The ‘trust the government’ view could’ve possibly been a trustworthy one, if there wasn’t a lack of procedural safeguards in the IT Act. What’s to stop a power-guided government from overthrowing the public-private distinction? 

Another view is that the concept of privacy is valuable only for criminals as lawful civilians have ‘nothing to hide’. The proponents of this view, believe that privacy as a price paid for security is a rewarding tradeoff but they ignore the fact that when they trade their privacy for security to the government, they give the government sweeping powers over the control of information on their lives. Which makes the government even more dangerous than criminals. What if the government starts surveilling a particular section of society based on ethnicity, appearance or class and starts profiling them. There are even more dangers just like these. Should the security gains for the many be seen as viable against the liberty losses of a few?

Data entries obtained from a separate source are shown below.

-- ==== Sys2Proof/Machine/Organisation.lean ====
section
/-!
DEFINITION. Machine/Organisation.lean: where the units stand: the islands with their rails and references (01 R26; 20 R436), the
stations of the HBM stacks (01 R21), the Rink's planes and what a message travels on (01 R22; 12 R286; 19 R428), and what the
open debug port reaches (21 R467; 02 R36).
-/
namespace Sys2Proof.Machine
open Sys2Proof

/-! ### Islands (Table 1.5) -/

/-- The kinds of island, each with what tells its instances apart. -/
inductive Island where
  | core (t : TileNo)
  | vector (t : TileNo)
  | array (t : TileNo)
  | rink (die : Fin 2)
  | lining (die : Fin 2)
  | hbmPhy (stack : Fin 8)
  | router
  | security
  | alwaysOn
  deriving DecidableEq, Repr

/-- The supplies of islands: the main rails in the order in which step 6 enables them (R436), and the two that stand before. -/
inductive Rail where
  | io | mem | hbm | ser | opt | core | vec | arr | sec | aon
  deriving DecidableEq, Repr

def Island.ref : Island → RefClock
  | .router => .ref156
  | .security | .alwaysOn => .ref25
  | .core _ | .vector _ | .array _ | .rink _ | .lining _ | .hbmPhy _ => .ref100

def Island.rails : Island → List Rail
  | .core _ => [.core]
  | .vector _ => [.vec]
  | .array _ => [.arr]
  | .rink _ => [.mem]
  | .lining _ => [.mem]
  | .hbmPhy _ => [.hbm, .mem]
  | .router => [.io, .ser, .opt]
  | .security => [.sec]
  | .alwaysOn => [.aon]

/-- The main rails in the order of R436. -/
def mainRails : List Rail := [.io, .mem, .hbm, .ser, .opt, .core, .vec, .arr]

/-- A rail is up: `boot.rails` of the main rails are enabled, in their order; the two others serve the management island. -/
def State.railUp (s : State) (r : Rail) : Bool :=
  if r ∈ mainRails then decide (r ∈ mainRails.take s.boot.rails) else s.boot.aonOk

/-- An island is powered: every rail of its row is up. -/
def State.islandUp (s : State) (i : Island) : Bool := i.rails.all s.railUp

/-! ### Stations (Table 1.3) -/

/-- The four tiles of a stack's stations, and the one that serves a channel: station s serves channels 8s to 8s + 7 (10 R244). -/
def stationTiles (stack : Nat) : List Nat :=
  let first := 96 * (stack / 4) + 48 * (stack % 2) + 11 * (stack / 2 % 2)
  (List.range 4).map (fun row => first + 12 * row)

def channelStation (stack channel : Nat) : Nat := (stationTiles stack).getD (channel / 8) 0

/-- The tile at whose router a packet for the home agent of a line enters or leaves the mesh. -/
def homeTile (a : Nat) : Nat :=
  match place a with
  | .hbm => channelStation (hbmStack a) (hbmChannel a)
  | _ => homeOf a

/-! ### Planes (R22, Table 12.3) -/

/-- The four planes, BULK with its two lanes (R428). -/
inductive Plane where
  | req | fwd | rsp
  | bulk (response : Bool)
  deriving DecidableEq, Repr

/-- The width of a plane in bytes per Rink cycle. -/
def Plane.width : Plane → Nat
  | .req | .fwd => 64
  | .rsp | .bulk _ => 256

/-- A message that the home takes from a requester, against one that goes to a requester or answers a snoop. -/
def MsgKind.isRequest : MsgKind → Bool
  | .rds | .rdx | .upg | .rdnc | .wrnc | .atom => true
  | _ => false

/-- Glide, or the host's data mover, issued the access that a message belongs to. The mover's requests are packets of BULK-Q (R345), which
the home serves without a message of its own. -/
def Msg.forMover (m : Msg) : Bool := decide (m.unit_ = 2)

/-- The plane of a message. -/
def Msg.plane (m : Msg) : Plane :=
  match m.kind with
  | .rdnc | .wrnc => if m.forMover then .bulk false else .req
  | .data | .cmp => if m.forMover then .bulk true else .rsp
  | .rds | .rdx | .upg | .atom => .req
  | .snps | .snpx | .snpcur | .snpinv | .inv => .fwd
  | .datax | .invack | .snprsp | .wb | .wback | .atomrsp | .err => .rsp

/-- The messages under way on a plane. A plane has buffers of its own: what waits on one holds nothing on another, and a message
of RSP is always accepted (its requester has reserved the room). -/
def State.onPlane (s : State) (p : Plane) : List Msg := s.coh.net.filter (fun m => decide (m.plane = p))

/-! ### The order of requests that arrive in one cycle (R288) -/

/-- The key of a request at its home: (node − P) mod 195, with the unit's place within a node (Table 12.5). -/
def State.orderKey (s : State) (m : Msg) : Nat :=
  (m.src + 195 - kvGet 0 s.coh.prio (homeOf (64 * m.line)) % 195) % 195 * 4 + m.unit_ % 4

/-- Of two requests that reach one home in one cycle, the first enters the ordering point before the second. Each command is a cycle of its
own, so a sender of commands that stand for one cycle gives them in this order (assumption 30). -/
def State.entersBefore (s : State) (a b : Msg) : Bool := decide (s.orderKey a < s.orderKey b)

/-! ### The debug port (R467) -/

/-- The port reaches a byte of memory: an unlock with scope bit 1 has opened it, and the granule is OPEN. -/
def State.debugReaches (s : State) (a : Nat) : Bool :=
  s.pins.debugOpen && (match granuleOf a with | some g => decide (entState (s.granule g) = 0) | none => false)

/-- What a scan of memory gives at an address, and what a write does: nothing outside OPEN granules. The balls carry no command of
the table (assumption 65). -/
def State.debugRead (s : State) (a : Nat) : Option Byte :=
  if s.debugReaches a then (s.lineNow (lineOf a)).map (fun b => b.getD (a % 64) 0) else none

def State.debugWrite (s : State) (a : Nat) (b : Byte) : State :=
  if s.debugReaches a then (s.cohWrite 0xFFFF a false [b]).2 else s

/-- What the key slots of a tile hold, put in place of a scan's own (R49): Glide's, its streams', and the keys of the rounding generators. -/
def Tile.keysOf (x y : Tile) : Tile :=
  { x with
    glide := { x.glide with offKey := y.glide.offKey, grpKey := y.glide.grpKey
                            streams := x.glide.streams.zipIdx.map (fun p => { p.1 with key := (tabGet ({} : GStream) y.glide.streams p.2).key }) }
    eng := { x.eng with keys := y.eng.keys } }

/-- A scan of a unit of an open tile (R36, R467): everything that the tile holds but its keys. -/
def State.debugTile (s : State) (t : Nat) : Option Tile :=
  if s.pins.debugOpen && decide (s.tag t = 0) then some ((s.tile t).keysOf {}) else none

/-- A scan that writes: the tile's state is replaced, but not its owner and its keys. -/
def State.debugSetTile (s : State) (t : Nat) (x : Tile) : State :=
  if s.pins.debugOpen && decide (s.tag t = 0) then s.onTile t (fun y => { x.keysOf y with owner := y.owner }) else s

end Sys2Proof.Machine
end

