-- ==== Sys2Proof/Machine/Protect.lean ====
section
/-!
DEFINITION. Machine/Protect.lean: how lines stand in the Lining and in the stacks: check symbols, encryption and MAC (10 R247 to
R249). Memory.bytes holds every line's plaintext, and Memory.bad what a check of it finds; what is stored follows from these, the
keys and the granule's state, and is not held a second time (assumption 75).
-/
namespace Sys2Proof.Machine
open Sys2Proof

/-- `n` bytes: what an uninterpreted function gives has its width. -/
def fit (n : Nat) (b : Bytes) : Bytes := (b ++ List.replicate n 0).take n

theorem fit_length (n : Nat) (b : Bytes) : (fit n b).length = n := by simp [fit]

/-- A codeword: the message symbols, then `n` check symbols. -/
def codeword (n : Nat) (m : Bytes) : Bytes := m ++ fit n (Crypto.rsCheck n m)

def isCodeword (n : Nat) (w : Bytes) : Bool := decide (codeword n (w.take (w.length - n)) = w)

/-- The words that differ from a word in the byte at one place. -/
def oneByteOff (w : Bytes) (i : Nat) : List Bytes := (List.range 256).map (fun v => w.set i (BitVec.ofNat 8 v))

/-- What a decoder makes of a word: a codeword as it is, a word with an error in one byte corrected, any other detected. -/
inductive Decoded where
  | clean (m : Bytes)
  | corrected (m : Bytes)
  | failed
  deriving DecidableEq, Repr

def rsDecode (n : Nat) (w : Bytes) : Decoded :=
  let msg := fun (x : Bytes) => x.take (x.length - n)
  if isCodeword n w then .clean (msg w)
  else match ((List.range w.length).flatMap (oneByteOff w)).find? (isCodeword n) with
    | some x => .corrected (msg x)
    | none => .failed

/-! ### Lining lines (R247) -/

/-- A Lining line as it is stored: 64 data bytes, in plaintext, and four check bytes. -/
def State.liningWord (s : State) (line : Nat) : Bytes := codeword 4 (memRead s.mem.bytes (64 * line) 64)

/-! ### HBM lines (R248, R249) -/

/-- The keys of a line by its granule's state: those of the Cloak's slot, those that it had where it is being destroyed (R46), the system's,
or none. -/
def State.lineKeys (s : State) (line : Nat) : Option (Nat × Nat) :=
  match granuleOf (64 * line) with
  | none => none
  | some g =>
    match entState (s.granule g) with
    | 1 =>
      let c := s.cloak (entOwner (s.granule g))
      (match c.memKey, c.macKey with
       | some m, some k => some (m.toNat, k.toNat)
       | _, _ => (s.mem.gone.find? (fun p => decide (p.1 = entOwner (s.granule g)))).map (fun p => (p.2.1.toNat, p.2.2.toNat)))
    | 3 => some (s.mem.sysMem.toNat, s.mem.sysMac.toNat)
    | _ => none

/-- The line MAC: the leftmost 40 bits of the CMAC over the line's address and its 64 ciphertext bytes. -/
def lineMac (key line : Nat) (ct : Bytes) : Nat := (Crypto.cmac key (natLe 8 (64 * line) ++ ct)).toNat / 2 ^ 88

/-- The 64 bytes stored of a line. -/
def State.hbmData (s : State) (line : Nat) : Bytes :=
  let b := memRead s.mem.bytes (64 * line) 64
  match s.lineKeys line with
  | some k => fit 64 (Crypto.xts k.1 (64 * line) b)
  | none => b

/-- The MAC field: zero in OPEN and SCRUBBING granules. -/
def State.macField (s : State) (line : Nat) : Nat :=
  match s.lineKeys line with
  | some k => lineMac k.2 line (s.hbmData line)
  | none => 0

/-- The codeword of an HBM line: 64 data bytes, 5 MAC bytes, and three check symbols. The order of the MAC's bytes in it is a
DESIGN CHOICE (assumption 75). -/
def State.hbmWord (s : State) (line : Nat) : Bytes := codeword 3 (s.hbmData line ++ natLe 5 (s.macField line))

/-- The side word (Table 10.4): the MAC in [63:24], the check symbols in [23:0]. -/
def State.sideWord (s : State) (line : Nat) : U64 :=
  BitVec.ofNat 64 (s.macField line * 2 ^ 24 + leNat ((s.hbmWord line).drop 69))

/-- What a read makes of the 72 bytes that it finds under a line's keys (R249, R251): the error, and the plaintext where there is
one. The MAC is checked after error correction. -/
def readHbmWord (keys : Option (Nat × Nat)) (line : Nat) (w : Bytes) : Option LineErr × Option Bytes :=
  let done := fun (e : Option LineErr) (m : Bytes) =>
    match keys with
    | none => (e, some (m.take 64))
    | some k =>
      if leNat (m.drop 64) = lineMac k.2 line (m.take 64) then (e, some (Crypto.xtsOpen k.1 (64 * line) (m.take 64)))
      else (some .mac, none)
  match rsDecode 3 w with
  | .clean m => done none m
  | .corrected m => done (some .correctable) m
  | .failed => (some .uncorrectable, none)

/-- The same of the 68 bytes of a Lining line. -/
def readLiningWord (w : Bytes) : Option LineErr × Option Bytes :=
  match rsDecode 4 w with
  | .clean m => (none, some m)
  | .corrected m => (some .correctable, some m)
  | .failed => (some .uncorrectable, none)

end Sys2Proof.Machine
end

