-- ==== Sys2Proof/Certificates/Slice0/Obligations.lean ====
section
/-!
DEFINITION. Certificates/Slice0/Obligations.lean: the statements for the provers, by the parts of the device: steps and their
invariants; Cloaks; the C-core; engines; the LVU; groups; Glide; translation; coherence; links; identity; the dictionary; energy;
start-up.
-/
open Sys2Proof Sys2Proof.Machine

/-! ### Steps, and what every step keeps -/

/-- A step of a state with the command c at the front of its queue is exec of c on the state with the queue's rest; with an
empty queue the block idles (the model's choice, assumption 8). -/
def Obligations.StepRunsFront : Prop :=
  ∀ s : State,
    (∀ (c : Instr) (r : List Instr), s.pending = c :: r → step s = exec c { s with pending := r })
    ∧ (s.pending = [] → step s = .next s)

/-- Every command, in every state, ends in a next state (none is refused and none faults), and no command adds or removes a
waiting command. -/
def Obligations.EveryCommandCompletes : Prop :=
  ∀ (c : Instr) (s : State), Completes c s (fun u => u.pending = s.pending)

/-- From every state in which Lining and HBM, the granule ownership table and the offload ledger are in canonical form (keys
strictly rising, no entry equal to what an unlisted one reads as), a step gives such a state. -/
def Obligations.StepKeepsCanonical : Prop :=
  ∀ s u : State, s.canonical → step s = .next u → u.canonical

/-- From every state in which the last four granules of HBM, S's own memory, are SYSTEM, a step gives such a state: no principal
can ever assign them. -/
def Obligations.StepKeepsSystemGranules : Prop :=
  ∀ s u : State, s.systemOk → step s = .next u → u.systemOk

/-- The state after a power-on reset is in canonical form and has its four SYSTEM granules (their numbers, the last granule of
each stack of CD1, are the model's reading of R438, assumption 51). -/
def Obligations.ResetHasInvariants : Prop :=
  State.reset.canonical ∧ State.reset.systemOk

/-- Whatever command runs, if it is none of the Cloak commands, none of the completions by which S carries them out, none of the
resets and rail events, and none of the readings that can trip the device, then no granule's entry and no tile's owner changes.
-/
def Obligations.OwnershipOnlyByCloakCommands : Prop :=
  ∀ (c : Instr) (s u : State), changesOwnership c = false → exec c s = .next u →
    (∀ g, u.granule g = s.granule g) ∧ ∀ t, (u.tile t).owner = (s.tile t).owner

/-- After a power-on reset every Cloak is FREE without keys, every tile belongs to the open domain, coarsening is not active, no
error is logged, every ledger entry is FREE at version 0, and no Gate, stream or block is in use. -/
def Obligations.ResetValues : Prop :=
  (∀ k, (State.reset.cloak k).state = .free ∧ (State.reset.cloak k).root = none ∧ (State.reset.cloak k).memKey = none)
  ∧ (∀ t, (State.reset.tile t).owner = 0 ∧ (State.reset.tile t).grp.resident = [] ∧ (State.reset.tile t).eng.seq.run = none
      ∧ (State.reset.tile t).glide.streams = [] ∧ (State.reset.tile t).glide.gates = [])
  ∧ State.reset.cloaks.coarse.active = false ∧ State.reset.logs.h.recs = [] ∧ State.reset.logs.m.recs = []
  ∧ (∀ i, State.reset.ledger i = {}) ∧ State.reset.pending = []

/-! ### Cloaks (02, 15 R356, 16 R368 R369) -/

/-- CREATE by H on a FREE Cloak ID, while the engine is free and no field-service unlock has occurred: the Cloak is BUILDING
with its hybrid flag, no measurement and no load, its root, memory, MAC and offload keys exist and its request key does not, its
token share is the clamped one, coarsening is active, and one completion record with OK is written. Other Cloaks, ownership,
tiles and memory stay. The model's choices in it: assumptions 1, 4. -/
def Obligations.CreateBuildsCloak : Prop :=
  ∀ (s : State) (id : BitVec 8) (share : BitVec 16) (hybrid : Bool), s.engineFree id.toNat → (s.cloak id.toNat).state = .free →
    s.unlock.flag = false → s.unlock.busy = false →
    Completes (.create .h id share hybrid) s (fun u =>
      (u.cloak id.toNat).state = .building ∧ (u.cloak id.toNat).hybrid = hybrid ∧ (u.cloak id.toNat).measurement = 0
      ∧ (u.cloak id.toNat).loadsOk = 0 ∧ (u.cloak id.toNat).run = none
      ∧ (u.cloak id.toNat).root ≠ none ∧ (u.cloak id.toNat).memKey ≠ none ∧ (u.cloak id.toNat).macKey ≠ none
      ∧ (u.cloak id.toNat).offKey ≠ none ∧ (u.cloak id.toNat).reqKey = none
      ∧ u.obj 0x1202 id.toNat = s.shareClamp id.toNat share.toNat ∧ u.cloaks.coarse.active = true
      ∧ u.cloaks.completions = s.cloaks.completions ++ [⟨.h, 1, id.toNat, 0, .building, 0⟩]
      ∧ s.otherCloaks u id.toNat ∧ u.cloaks.granules = s.cloaks.granules ∧ u.cloaks.queue = []
      ∧ u = { s with cloaks := u.cloaks, objs := u.objs, hedom := u.hedom, logs := u.logs, boot := u.boot, freeCtr := u.freeCtr })
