-- ==== Sys2Proof/Laws/Ops.lean ====
section
/-!
SUPPORT. Laws/Ops.lean: what the shared operations of Machine/Ops.lean and Machine/Coh.lean can do. The lemma `_shape` of an
operation says once which fields it can change; the others say it of each field that stays.
-/
namespace Sys2Proof.Machine
open Sys2Proof

theorem State.bumpShared_shape (s : State) (i j n : Nat) : ∃ o, s.bumpShared i j n = { s with objs := o } := by
  unfold State.bumpShared; split <;> exact ⟨_, rfl⟩

section
variable (s : State) (i j n : Nat)
@[simp] theorem State.bumpShared_ident : (s.bumpShared i j n).ident = s.ident := by obtain ⟨_, e⟩ := s.bumpShared_shape i j n; rw [e]
@[simp] theorem State.bumpShared_tiles : (s.bumpShared i j n).tiles = s.tiles := by obtain ⟨_, e⟩ := s.bumpShared_shape i j n; rw [e]
@[simp] theorem State.bumpShared_cloaks : (s.bumpShared i j n).cloaks = s.cloaks := by obtain ⟨_, e⟩ := s.bumpShared_shape i j n; rw [e]
@[simp] theorem State.bumpShared_mem : (s.bumpShared i j n).mem = s.mem := by obtain ⟨_, e⟩ := s.bumpShared_shape i j n; rw [e]
@[simp] theorem State.bumpShared_coh : (s.bumpShared i j n).coh = s.coh := by obtain ⟨_, e⟩ := s.bumpShared_shape i j n; rw [e]
@[simp] theorem State.bumpShared_collars : (s.bumpShared i j n).collars = s.collars := by obtain ⟨_, e⟩ := s.bumpShared_shape i j n; rw [e]
@[simp] theorem State.bumpShared_gov : (s.bumpShared i j n).gov = s.gov := by obtain ⟨_, e⟩ := s.bumpShared_shape i j n; rw [e]
@[simp] theorem State.bumpShared_fab : (s.bumpShared i j n).fab = s.fab := by obtain ⟨_, e⟩ := s.bumpShared_shape i j n; rw [e]
@[simp] theorem State.bumpShared_hedom : (s.bumpShared i j n).hedom = s.hedom := by obtain ⟨_, e⟩ := s.bumpShared_shape i j n; rw [e]
@[simp] theorem State.bumpShared_fuses : (s.bumpShared i j n).fuses = s.fuses := by obtain ⟨_, e⟩ := s.bumpShared_shape i j n; rw [e]
@[simp] theorem State.bumpShared_fw : (s.bumpShared i j n).fw = s.fw := by obtain ⟨_, e⟩ := s.bumpShared_shape i j n; rw [e]
@[simp] theorem State.bumpShared_unlock : (s.bumpShared i j n).unlock = s.unlock := by obtain ⟨_, e⟩ := s.bumpShared_shape i j n; rw [e]
@[simp] theorem State.bumpShared_dict : (s.bumpShared i j n).dict = s.dict := by obtain ⟨_, e⟩ := s.bumpShared_shape i j n; rw [e]
@[simp] theorem State.bumpShared_sb : (s.bumpShared i j n).sb = s.sb := by obtain ⟨_, e⟩ := s.bumpShared_shape i j n; rw [e]
@[simp] theorem State.bumpShared_logs : (s.bumpShared i j n).logs = s.logs := by obtain ⟨_, e⟩ := s.bumpShared_shape i j n; rw [e]
@[simp] theorem State.bumpShared_boot : (s.bumpShared i j n).boot = s.boot := by obtain ⟨_, e⟩ := s.bumpShared_shape i j n; rw [e]
@[simp] theorem State.bumpShared_pins : (s.bumpShared i j n).pins = s.pins := by obtain ⟨_, e⟩ := s.bumpShared_shape i j n; rw [e]
@[simp] theorem State.bumpShared_freeCtr : (s.bumpShared i j n).freeCtr = s.freeCtr := by obtain ⟨_, e⟩ := s.bumpShared_shape i j n; rw [e]
@[simp] theorem State.bumpShared_pending : (s.bumpShared i j n).pending = s.pending := by obtain ⟨_, e⟩ := s.bumpShared_shape i j n; rw [e]
end

theorem State.hostTxn_shape (s : State) (user : TxUser) (opc addr len : Nat) (d : Bytes) :
    ∃ o h, s.hostTxn user opc addr len d = { s with objs := o, hedom := h } := ⟨_, _, rfl⟩

theorem State.raiseVec_shape (s : State) (v : Nat) : ∃ o h, s.raiseVec v = { s with objs := o, hedom := h } := by
  unfold State.raiseVec
  split
  · exact ⟨_, _, rfl⟩
  · dsimp only
    split
    · exact ⟨_, _, rfl⟩
    · split <;> exact ⟨_, _, rfl⟩

theorem State.raiseSource_shape (s : State) (n : Nat) : ∃ o h, s.raiseSource n = { s with objs := o, hedom := h } := s.raiseVec_shape _

theorem State.logHM_shape (s : State) (r : ErrRec) : ∃ o h l, s.logHM r = { s with objs := o, hedom := h, logs := l } := by
  obtain ⟨o, h, e⟩ := State.raiseSource_shape { s with logs := { s.logs with
    h := s.logs.h.push (if r.cloak = 0 then r else r.suppressed), m := s.logs.m.push (if r.cloak = 0 then r else r.suppressed) } } 3
  exact ⟨o, h, _, e⟩

theorem State.hedomSend_shape (s : State) (p : Packet) : ∃ o h, s.hedomSend p = { s with objs := o, hedom := h } := ⟨_, _, rfl⟩

section
variable (s : State) (p : Packet)
@[simp] theorem State.hedomSend_ident : (s.hedomSend p).ident = s.ident := by obtain ⟨_, _, e⟩ := s.hedomSend_shape p; rw [e]
@[simp] theorem State.hedomSend_tiles : (s.hedomSend p).tiles = s.tiles := by obtain ⟨_, _, e⟩ := s.hedomSend_shape p; rw [e]
@[simp] theorem State.hedomSend_cloaks : (s.hedomSend p).cloaks = s.cloaks := by obtain ⟨_, _, e⟩ := s.hedomSend_shape p; rw [e]
@[simp] theorem State.hedomSend_mem : (s.hedomSend p).mem = s.mem := by obtain ⟨_, _, e⟩ := s.hedomSend_shape p; rw [e]
@[simp] theorem State.hedomSend_coh : (s.hedomSend p).coh = s.coh := by obtain ⟨_, _, e⟩ := s.hedomSend_shape p; rw [e]
@[simp] theorem State.hedomSend_collars : (s.hedomSend p).collars = s.collars := by obtain ⟨_, _, e⟩ := s.hedomSend_shape p; rw [e]
@[simp] theorem State.hedomSend_gov : (s.hedomSend p).gov = s.gov := by obtain ⟨_, _, e⟩ := s.hedomSend_shape p; rw [e]
@[simp] theorem State.hedomSend_fab : (s.hedomSend p).fab = s.fab := by obtain ⟨_, _, e⟩ := s.hedomSend_shape p; rw [e]
@[simp] theorem State.hedomSend_fuses : (s.hedomSend p).fuses = s.fuses := by obtain ⟨_, _, e⟩ := s.hedomSend_shape p; rw [e]
@[simp] theorem State.hedomSend_fw : (s.hedomSend p).fw = s.fw := by obtain ⟨_, _, e⟩ := s.hedomSend_shape p; rw [e]
@[simp] theorem State.hedomSend_unlock : (s.hedomSend p).unlock = s.unlock := by obtain ⟨_, _, e⟩ := s.hedomSend_shape p; rw [e]
@[simp] theorem State.hedomSend_dict : (s.hedomSend p).dict = s.dict := by obtain ⟨_, _, e⟩ := s.hedomSend_shape p; rw [e]
@[simp] theorem State.hedomSend_sb : (s.hedomSend p).sb = s.sb := by obtain ⟨_, _, e⟩ := s.hedomSend_shape p; rw [e]
@[simp] theorem State.hedomSend_logs : (s.hedomSend p).logs = s.logs := by obtain ⟨_, _, e⟩ := s.hedomSend_shape p; rw [e]
@[simp] theorem State.hedomSend_boot : (s.hedomSend p).boot = s.boot := by obtain ⟨_, _, e⟩ := s.hedomSend_shape p; rw [e]
@[simp] theorem State.hedomSend_pins : (s.hedomSend p).pins = s.pins := by obtain ⟨_, _, e⟩ := s.hedomSend_shape p; rw [e]
@[simp] theorem State.hedomSend_freeCtr : (s.hedomSend p).freeCtr = s.freeCtr := by obtain ⟨_, _, e⟩ := s.hedomSend_shape p; rw [e]
@[simp] theorem State.hedomSend_pending : (s.hedomSend p).pending = s.pending := by obtain ⟨_, _, e⟩ := s.hedomSend_shape p; rw [e]
end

Another view is that ‘What use is privacy if we aren’t even secure.’. It cannot be denied that some security is essential for living an enriched life. At the basic level security lets an individual live with dignity, ambition and have sovereignty over himself, his beliefs. That is why we choose an agent to protect this sovereignty and that agent is usually the government. We give the government authority to undermine our privacy for security. That, in itself, is a reason to worry.

George Orwell in his dystopian novel ‘1984’ perfectly described the worry of such use by the governments that would undermine not only our bodily sovereignty but also of the mind.

“Always eyes watching you and the voice enveloping you. Asleep or awake, indoors or out of doors, in the bath or bed—no escape. Nothing was your own except the few cubic centimeters in your skull.”